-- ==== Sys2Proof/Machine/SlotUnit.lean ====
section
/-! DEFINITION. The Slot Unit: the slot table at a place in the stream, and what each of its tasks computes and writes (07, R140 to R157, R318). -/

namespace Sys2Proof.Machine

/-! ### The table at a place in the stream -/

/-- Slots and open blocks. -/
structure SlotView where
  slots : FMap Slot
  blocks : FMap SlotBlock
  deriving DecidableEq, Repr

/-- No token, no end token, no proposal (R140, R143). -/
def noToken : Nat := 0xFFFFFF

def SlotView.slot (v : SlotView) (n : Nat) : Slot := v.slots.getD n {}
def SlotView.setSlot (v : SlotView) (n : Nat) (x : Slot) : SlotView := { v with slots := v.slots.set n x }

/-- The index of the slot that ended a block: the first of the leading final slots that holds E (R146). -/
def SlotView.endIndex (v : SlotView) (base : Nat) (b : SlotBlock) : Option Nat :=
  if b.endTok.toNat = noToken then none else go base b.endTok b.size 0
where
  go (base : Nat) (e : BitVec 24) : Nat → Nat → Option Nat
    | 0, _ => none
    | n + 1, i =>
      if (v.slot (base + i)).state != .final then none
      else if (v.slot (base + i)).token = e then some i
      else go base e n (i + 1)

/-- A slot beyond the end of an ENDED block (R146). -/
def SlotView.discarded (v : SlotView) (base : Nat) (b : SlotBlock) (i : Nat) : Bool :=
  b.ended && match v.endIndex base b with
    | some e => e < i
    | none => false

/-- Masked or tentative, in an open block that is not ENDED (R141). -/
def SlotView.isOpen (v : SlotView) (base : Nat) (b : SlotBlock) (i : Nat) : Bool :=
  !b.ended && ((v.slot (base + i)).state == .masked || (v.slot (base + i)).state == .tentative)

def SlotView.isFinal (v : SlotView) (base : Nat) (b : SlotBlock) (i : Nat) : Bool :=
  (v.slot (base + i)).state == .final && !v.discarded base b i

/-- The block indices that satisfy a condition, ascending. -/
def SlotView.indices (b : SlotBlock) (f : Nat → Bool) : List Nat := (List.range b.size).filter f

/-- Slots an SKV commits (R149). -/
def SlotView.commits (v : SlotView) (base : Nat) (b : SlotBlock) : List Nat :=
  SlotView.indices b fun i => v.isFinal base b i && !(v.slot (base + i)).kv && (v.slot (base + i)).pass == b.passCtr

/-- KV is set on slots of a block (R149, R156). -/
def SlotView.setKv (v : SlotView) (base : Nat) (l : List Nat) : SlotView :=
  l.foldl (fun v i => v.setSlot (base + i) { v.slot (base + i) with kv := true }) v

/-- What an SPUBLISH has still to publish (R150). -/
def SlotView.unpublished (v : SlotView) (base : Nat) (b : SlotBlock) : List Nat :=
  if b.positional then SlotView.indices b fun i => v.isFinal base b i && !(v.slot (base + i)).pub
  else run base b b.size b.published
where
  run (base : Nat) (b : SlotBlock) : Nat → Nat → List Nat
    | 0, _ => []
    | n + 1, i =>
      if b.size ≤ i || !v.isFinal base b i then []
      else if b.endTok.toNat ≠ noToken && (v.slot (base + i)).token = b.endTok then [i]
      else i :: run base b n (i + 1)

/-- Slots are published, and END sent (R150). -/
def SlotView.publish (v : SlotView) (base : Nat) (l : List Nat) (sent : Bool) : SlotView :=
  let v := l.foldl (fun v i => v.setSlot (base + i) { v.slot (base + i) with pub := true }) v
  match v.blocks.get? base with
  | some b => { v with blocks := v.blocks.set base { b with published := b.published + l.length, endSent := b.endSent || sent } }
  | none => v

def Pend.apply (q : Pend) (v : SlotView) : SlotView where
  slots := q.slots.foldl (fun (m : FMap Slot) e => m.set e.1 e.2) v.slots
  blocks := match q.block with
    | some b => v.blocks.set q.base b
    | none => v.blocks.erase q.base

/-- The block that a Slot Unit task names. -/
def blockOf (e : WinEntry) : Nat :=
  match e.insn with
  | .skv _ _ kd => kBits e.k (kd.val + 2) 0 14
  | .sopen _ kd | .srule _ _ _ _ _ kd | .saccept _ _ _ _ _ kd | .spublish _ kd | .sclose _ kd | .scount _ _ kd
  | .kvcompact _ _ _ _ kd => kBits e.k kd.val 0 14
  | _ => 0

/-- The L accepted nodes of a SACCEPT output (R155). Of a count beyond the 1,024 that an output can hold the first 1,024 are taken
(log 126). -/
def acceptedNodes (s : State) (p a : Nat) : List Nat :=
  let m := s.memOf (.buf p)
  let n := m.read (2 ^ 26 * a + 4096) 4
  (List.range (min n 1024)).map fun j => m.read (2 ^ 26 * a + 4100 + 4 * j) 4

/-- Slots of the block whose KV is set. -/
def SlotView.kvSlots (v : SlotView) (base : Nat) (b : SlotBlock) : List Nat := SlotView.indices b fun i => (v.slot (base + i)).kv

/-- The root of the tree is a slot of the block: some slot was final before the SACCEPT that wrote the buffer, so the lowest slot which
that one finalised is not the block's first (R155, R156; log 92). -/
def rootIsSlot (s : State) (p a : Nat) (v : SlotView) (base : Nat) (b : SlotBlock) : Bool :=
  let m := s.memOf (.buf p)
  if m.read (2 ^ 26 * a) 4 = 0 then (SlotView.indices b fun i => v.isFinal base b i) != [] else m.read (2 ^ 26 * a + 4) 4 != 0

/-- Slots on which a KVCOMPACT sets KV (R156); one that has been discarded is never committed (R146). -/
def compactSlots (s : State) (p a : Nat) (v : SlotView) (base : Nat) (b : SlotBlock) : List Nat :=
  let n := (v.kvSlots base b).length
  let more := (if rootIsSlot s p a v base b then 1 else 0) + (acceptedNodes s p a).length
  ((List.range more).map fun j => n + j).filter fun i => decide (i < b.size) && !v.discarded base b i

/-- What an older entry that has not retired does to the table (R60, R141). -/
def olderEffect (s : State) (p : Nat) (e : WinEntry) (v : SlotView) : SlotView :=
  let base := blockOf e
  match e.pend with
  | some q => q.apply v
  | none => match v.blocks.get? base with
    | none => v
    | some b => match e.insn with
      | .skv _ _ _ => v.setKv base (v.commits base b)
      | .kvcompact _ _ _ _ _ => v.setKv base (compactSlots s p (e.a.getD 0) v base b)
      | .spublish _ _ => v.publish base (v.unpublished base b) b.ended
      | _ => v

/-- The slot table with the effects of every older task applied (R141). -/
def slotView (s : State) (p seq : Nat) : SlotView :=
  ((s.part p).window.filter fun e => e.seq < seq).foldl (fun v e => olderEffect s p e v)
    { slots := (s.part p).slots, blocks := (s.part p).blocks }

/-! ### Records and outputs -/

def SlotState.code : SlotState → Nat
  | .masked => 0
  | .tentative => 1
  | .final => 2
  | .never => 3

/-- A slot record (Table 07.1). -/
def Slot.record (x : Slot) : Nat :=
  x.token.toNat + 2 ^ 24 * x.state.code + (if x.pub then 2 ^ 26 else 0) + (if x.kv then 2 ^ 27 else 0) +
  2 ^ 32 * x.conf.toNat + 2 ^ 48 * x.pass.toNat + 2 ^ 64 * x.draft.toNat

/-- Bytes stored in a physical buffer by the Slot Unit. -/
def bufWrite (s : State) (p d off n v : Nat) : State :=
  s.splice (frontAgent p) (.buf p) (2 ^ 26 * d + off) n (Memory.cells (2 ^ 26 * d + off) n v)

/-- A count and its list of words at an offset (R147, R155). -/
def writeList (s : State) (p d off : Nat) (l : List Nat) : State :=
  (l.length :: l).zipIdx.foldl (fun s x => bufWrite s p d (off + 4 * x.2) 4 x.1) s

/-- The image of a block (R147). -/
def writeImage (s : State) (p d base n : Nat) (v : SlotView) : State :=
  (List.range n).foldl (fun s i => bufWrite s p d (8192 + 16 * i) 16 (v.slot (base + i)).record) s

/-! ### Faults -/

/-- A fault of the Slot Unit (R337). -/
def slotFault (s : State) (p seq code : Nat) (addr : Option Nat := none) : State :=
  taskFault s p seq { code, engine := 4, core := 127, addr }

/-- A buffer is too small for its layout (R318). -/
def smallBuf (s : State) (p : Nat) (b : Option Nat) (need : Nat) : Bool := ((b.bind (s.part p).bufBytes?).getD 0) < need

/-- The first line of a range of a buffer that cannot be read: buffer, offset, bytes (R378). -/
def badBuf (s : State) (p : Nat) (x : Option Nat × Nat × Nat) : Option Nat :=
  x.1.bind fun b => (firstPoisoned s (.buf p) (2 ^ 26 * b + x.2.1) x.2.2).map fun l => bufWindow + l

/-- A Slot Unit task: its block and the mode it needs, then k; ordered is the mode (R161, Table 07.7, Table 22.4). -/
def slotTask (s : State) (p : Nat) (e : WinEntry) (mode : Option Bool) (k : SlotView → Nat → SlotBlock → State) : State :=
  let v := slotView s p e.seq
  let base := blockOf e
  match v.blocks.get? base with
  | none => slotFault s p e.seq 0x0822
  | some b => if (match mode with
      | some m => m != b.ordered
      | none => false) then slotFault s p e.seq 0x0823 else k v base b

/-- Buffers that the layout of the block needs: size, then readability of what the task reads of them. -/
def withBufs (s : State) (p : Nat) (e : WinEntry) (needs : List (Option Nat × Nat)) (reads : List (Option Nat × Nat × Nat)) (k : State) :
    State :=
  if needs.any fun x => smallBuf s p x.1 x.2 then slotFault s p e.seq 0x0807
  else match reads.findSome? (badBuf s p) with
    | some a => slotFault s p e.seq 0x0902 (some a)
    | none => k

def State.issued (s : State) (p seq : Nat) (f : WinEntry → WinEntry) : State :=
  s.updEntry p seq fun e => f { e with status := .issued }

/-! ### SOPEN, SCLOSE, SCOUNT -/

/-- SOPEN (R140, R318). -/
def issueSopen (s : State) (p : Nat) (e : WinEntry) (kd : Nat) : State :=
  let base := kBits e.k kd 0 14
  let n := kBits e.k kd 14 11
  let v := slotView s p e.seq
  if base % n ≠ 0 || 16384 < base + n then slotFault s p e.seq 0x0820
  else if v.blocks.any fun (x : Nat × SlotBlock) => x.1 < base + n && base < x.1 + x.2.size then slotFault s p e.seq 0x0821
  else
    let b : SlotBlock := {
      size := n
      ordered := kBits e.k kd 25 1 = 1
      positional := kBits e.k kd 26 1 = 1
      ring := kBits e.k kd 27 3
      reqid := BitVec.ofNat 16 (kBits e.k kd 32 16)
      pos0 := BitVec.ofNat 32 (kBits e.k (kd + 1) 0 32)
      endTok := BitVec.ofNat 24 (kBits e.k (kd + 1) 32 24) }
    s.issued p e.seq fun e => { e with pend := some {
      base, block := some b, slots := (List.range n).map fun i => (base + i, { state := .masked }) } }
----------------------------------------
TASK GOAL: Only one stretch of the data above is needed. Restate it word for word, from the line containing "(List.range (min n" through the line containing "let more := (if", both ends included.

WORKED SOLUTION:
  (List.range (min n 1024)).map fun j => m.read (2 ^ 26 * a + 4100 + 4 * j) 4

/-- Slots of the block whose KV is set. -/
def SlotView.kvSlots (v : SlotView) (base : Nat) (b : SlotBlock) : List Nat := SlotView.indices b fun i => (v.slot (base + i)).kv

/-- The root of the tree is a slot of the block: some slot was final before the SACCEPT that wrote the buffer, so the lowest slot which
that one finalised is not the block's first (R155, R156; log 92). -/
def rootIsSlot (s : State) (p a : Nat) (v : SlotView) (base : Nat) (b : SlotBlock) : Bool :=
  let m := s.memOf (.buf p)
  if m.read (2 ^ 26 * a) 4 = 0 then (SlotView.indices b fun i => v.isFinal base b i) != [] else m.read (2 ^ 26 * a + 4) 4 != 0

/-- Slots on which a KVCOMPACT sets KV (R156); one that has been discarded is never committed (R146). -/
def compactSlots (s : State) (p a : Nat) (v : SlotView) (base : Nat) (b : SlotBlock) : List Nat :=
  let n := (v.kvSlots base b).length
  let more := (if rootIsSlot s p a v base b then 1 else 0) + (acceptedNodes s p a).length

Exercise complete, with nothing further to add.